Input records: Begin
-- ==== Sys2Proof/Certificates/Slice0/Obligations.lean ====
section
/-! DEFINITION. The statements about the machine. -/

open Sys2Proof Sys2Proof.Machine

/-! ### The step, the queue and reset -/

/-- A step with a command in front of the queue is that command's effect on the state with the queue's rest. -/
def Obligations.StepRunsTheFrontCommand : Prop :=
  ∀ (c : Instr) (rest : List Instr) (s : State), s.pending = c :: rest →
    step s = exec c { s with pending := rest }

/-- The model's choice (assumption 1): a step on an empty queue lets 1 ms pass. The count of the base advances by one, the
seconds count by one each 1000 ms (R171), and the straps, the lines and the queue stay. While the part is held in reset
nothing moves but the 1 ms qualification of a supply below 7.0 V (R173; assumption 6). -/
def Obligations.IdleStepsCountTime : Prop :=
  ∀ s : State, s.pending = [] →
    (s.monitor.inReset = true → step s = .next { s with monitor := { s.monitor with supply :=
      match s.monitor.supply with
      | .dipping n => if n ≤ 1 then .low else .dipping (n - 1)
      | .normal => .normal
      | .low => .low } })
    ∧ (s.monitor.inReset = false → ∃ t, step s = .next t
      ∧ t.monitor.now = s.monitor.now + 1 ∧ t.monitor.subSecond = (s.monitor.subSecond + 1) % 1000
      ∧ t.monitor.seconds = (if (s.monitor.subSecond + 1) % 1000 = 0 then s.monitor.seconds + 1 else s.monitor.seconds)
      ∧ t.straps = s.straps ∧ t.pins = s.pins ∧ t.pending = [])

/-- The model's reading of the spec (assumption 28; with 15 for a part held in reset and 19 for an expiry whose timer does
not run): every command answers a next state in every state, and none of them touches the queue of waiting commands. -/
def Obligations.EveryCommandAnswers : Prop :=
  ∀ (c : Instr) (s : State), ∃ t, exec c s = .next t ∧ t.pending = s.pending

/-- The state after reset holds the values the spec gives each block (R22, R25, R44, R62, R69, R83, R102, R103, R106,
R115, R149, R156 to R162). -/
def Obligations.StateAfterReset : Prop :=
  State.reset.monitor.device = .starting ∧ State.reset.monitor.hold = false ∧ State.reset.monitor.seconds = 0
  ∧ State.reset.line.timer = .stopped ∧ State.reset.line.pointer = 31 ∧ State.reset.line.exchange = none
  ∧ (∀ r, (State.reset.row r).state = (if r = .r1 then .probing else .absent)
      ∧ (State.reset.row r).rpwr = false ∧ (State.reset.row r).settle = .stopped ∧ (State.reset.row r).mating = none
      ∧ (State.reset.row r).powerOff = none ∧ (State.reset.row r).score = 0 ∧ (State.reset.row r).recovery = 0
      ∧ (State.reset.row r).cause = .none ∧ (State.reset.row r).identity = none ∧ (State.reset.row r).sequence = 0
      ∧ (State.reset.row r).tagCounter = 0 ∧ (State.reset.row r).tagRead = none)
  ∧ (∀ p, (State.reset.load.get p).phase = .stopped ∧ (State.reset.load.get p).filtered = 0
      ∧ (State.reset.coil p).scan = none ∧ (State.reset.coil p).urgent = false ∧ (State.reset.coil p).contest = none
      ∧ (State.reset.cls.get p).band = 0 ∧ (State.reset.cls.get p).dwell = 0
      ∧ (State.reset.cls.get p).buckle = .unknown ∧ (State.reset.cls.get p).left.engaged = false
      ∧ (State.reset.cls.get p).right.engaged = false
      ∧ (State.reset.rem.get p).state = .off ∧ (State.reset.rem.get p).episodes = 0
      ∧ State.reset.pub.marks.get p = false)
  ∧ State.reset.child.entries = [] ∧ State.reset.pub.epoch = 0 ∧ State.reset.pub.locked = false
  ∧ State.reset.pub.holdTimer = none ∧ State.reset.cadence.chime.running = false
  ∧ State.reset.cadence.flash.running = false ∧ State.reset.cadence.active = .none
  ∧ State.reset.port.response = ⟨0, .notReady, 0⟩ ∧ State.reset.port.ready = false
  ∧ State.reset.body.vehicle = ⟨0, .unknown, Closures.closed, .stale⟩ ∧ State.reset.body.mapTimer = none
  ∧ State.reset.body.queue = [] ∧ State.reset.body.resync = false ∧ State.reset.body.urgentCount = 0
  ∧ State.reset.body.reply = none ∧ State.reset.body.slot = none ∧ State.reset.settings.write = none

/-- RESET latches the straps and gives every block its values after reset: the Monitor in STARTING with HOLD and the seconds
count clear, the row records (R25), the slot timer and the exchange (R22), the load states (R44), an empty child seat list,
the Classifier's state of each position (R83), each position INDETERMINATE(STARTING) or, where the latched variant does not
fit it, NOT_FITTED (R4, R10, R102), epoch, lock and marks clear (R103, R106), reminders OFF, outputs gated, the Restraint
Port's and the Body Port's values, and no write in flight, with the gain-written marks clear (R168, R174). The input lines
and the waiting commands stay. RESET_RELEASE lets STARTING begin, and leaves a part that is not held in reset as it is. The
model's own, not the spec's words: rows 2 to 5 are ABSENT for straps 110 and 111 too, where R5 and R9 say that no row is
(assumption 17); the tick count and the part of a second in State.reset.monitor (1); the part is held from every reset until
RESET_RELEASE (15); how the supply stands against 7.0 V (6); the lengths and counts of the stopped cadence timers, in
State.reset.cadence (7); the built-in settings, UNCONFIGURED and the store until autoload ends (8); a debounced IGN that is
deasserted, and its debounce started at the release by a line that stands high (14); bus-off clear, in State.reset.body (18);
no last request, in State.reset.port (40). -/
def Obligations.ResetTakesEveryBlock : Prop :=
  (∀ (cause : ResetCause) (straps : Straps) (s : State), ∃ t, exec (.reset cause straps) s = .next t
    ∧ t.straps = straps ∧ t.pins = s.pins ∧ t.pending = s.pending
    ∧ t.monitor = { State.reset.monitor with
        device := .starting, inReset := true, hold := false, seconds := 0, ign := false
        supply := match cause with
          | .powerOn => .normal
          | .resetPin => s.monitor.supply
          | .supplyBelow => if s.monitor.supply = .normal then .dipping 1 else s.monitor.supply }
    ∧ t.line.exchange = none ∧ t.line.timer = .stopped ∧ t.line.pointer = 31
    ∧ (∀ r, t.row r = {
        state := if r = .r1 then .probing else .absent, rpwr := false, mating := none, settle := .stopped
        powerOff := none, idFailures := 0, walk := ⟨0, .read, 0⟩, score := 0, stability := none, recovery := 0
        cause := .none, identity := none, sequence := 0, tagCounter := 0, tagRead := none, latch := PerSeat.all none })
    ∧ t.child = State.reset.child ∧ t.load = State.reset.load ∧ t.rem = State.reset.rem
    ∧ t.cadence = State.reset.cadence ∧ t.port = State.reset.port ∧ t.body = State.reset.body
    ∧ t.settings.active = Groups.builtIn ∧ t.settings.config = .unconfigured ∧ t.settings.write = none
    ∧ (s.settings.write = none → t.settings.store = s.settings.store)
    ∧ t.pub.epoch = 0 ∧ t.pub.locked = false ∧ t.pub.holdTimer = none
    ∧ (∀ p, t.pub.table.get p
        = (if fittedByCode straps.var.toNat p then .indeterminate .starting else .notFitted)
      ∧ t.cls.get p = {
          band := 0, sampled := false, previous := none, dwell := 0, settled := t.pub.table.get p, buckle := .unknown
          prevBuckle := none, buckleFaults := 0, left := ⟨false, none⟩, right := ⟨false, none⟩ }
      ∧ t.pub.marks.get p = false ∧ t.settings.gainWritten.get p = false ∧ t.settings.posFault.get p = false
      ∧ t.settings.uncalibrated.get p = false))
  ∧ ∀ s : State,
    (s.monitor.inReset = true → exec .resetRelease s = .next { s with
      monitor := { s.monitor with inReset := false, ignDebounce := if s.pins.ignLine then some 50 else none } })
    ∧ (s.monitor.inReset = false → exec .resetRelease s = .next s)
Input records: End
# Task to complete:
Copy range, inclusive: the line holding "step s = exec" to the line holding "t.monitor.subSecond = (s.monitor.subSecond + 1) % 1000". Reproduce exactly those lines of the records above and no others.

# Solution to the problem:
    step s = exec c { s with pending := rest }

/-- The model's choice (assumption 1): a step on an empty queue lets 1 ms pass. The count of the base advances by one, the
seconds count by one each 1000 ms (R171), and the straps, the lines and the queue stay. While the part is held in reset
nothing moves but the 1 ms qualification of a supply below 7.0 V (R173; assumption 6). -/
def Obligations.IdleStepsCountTime : Prop :=
  ∀ s : State, s.pending = [] →
    (s.monitor.inReset = true → step s = .next { s with monitor := { s.monitor with supply :=
      match s.monitor.supply with
      | .dipping n => if n ≤ 1 then .low else .dipping (n - 1)
      | .normal => .normal
      | .low => .low } })
    ∧ (s.monitor.inReset = false → ∃ t, step s = .next t
      ∧ t.monitor.now = s.monitor.now + 1 ∧ t.monitor.subSecond = (s.monitor.subSecond + 1) % 1000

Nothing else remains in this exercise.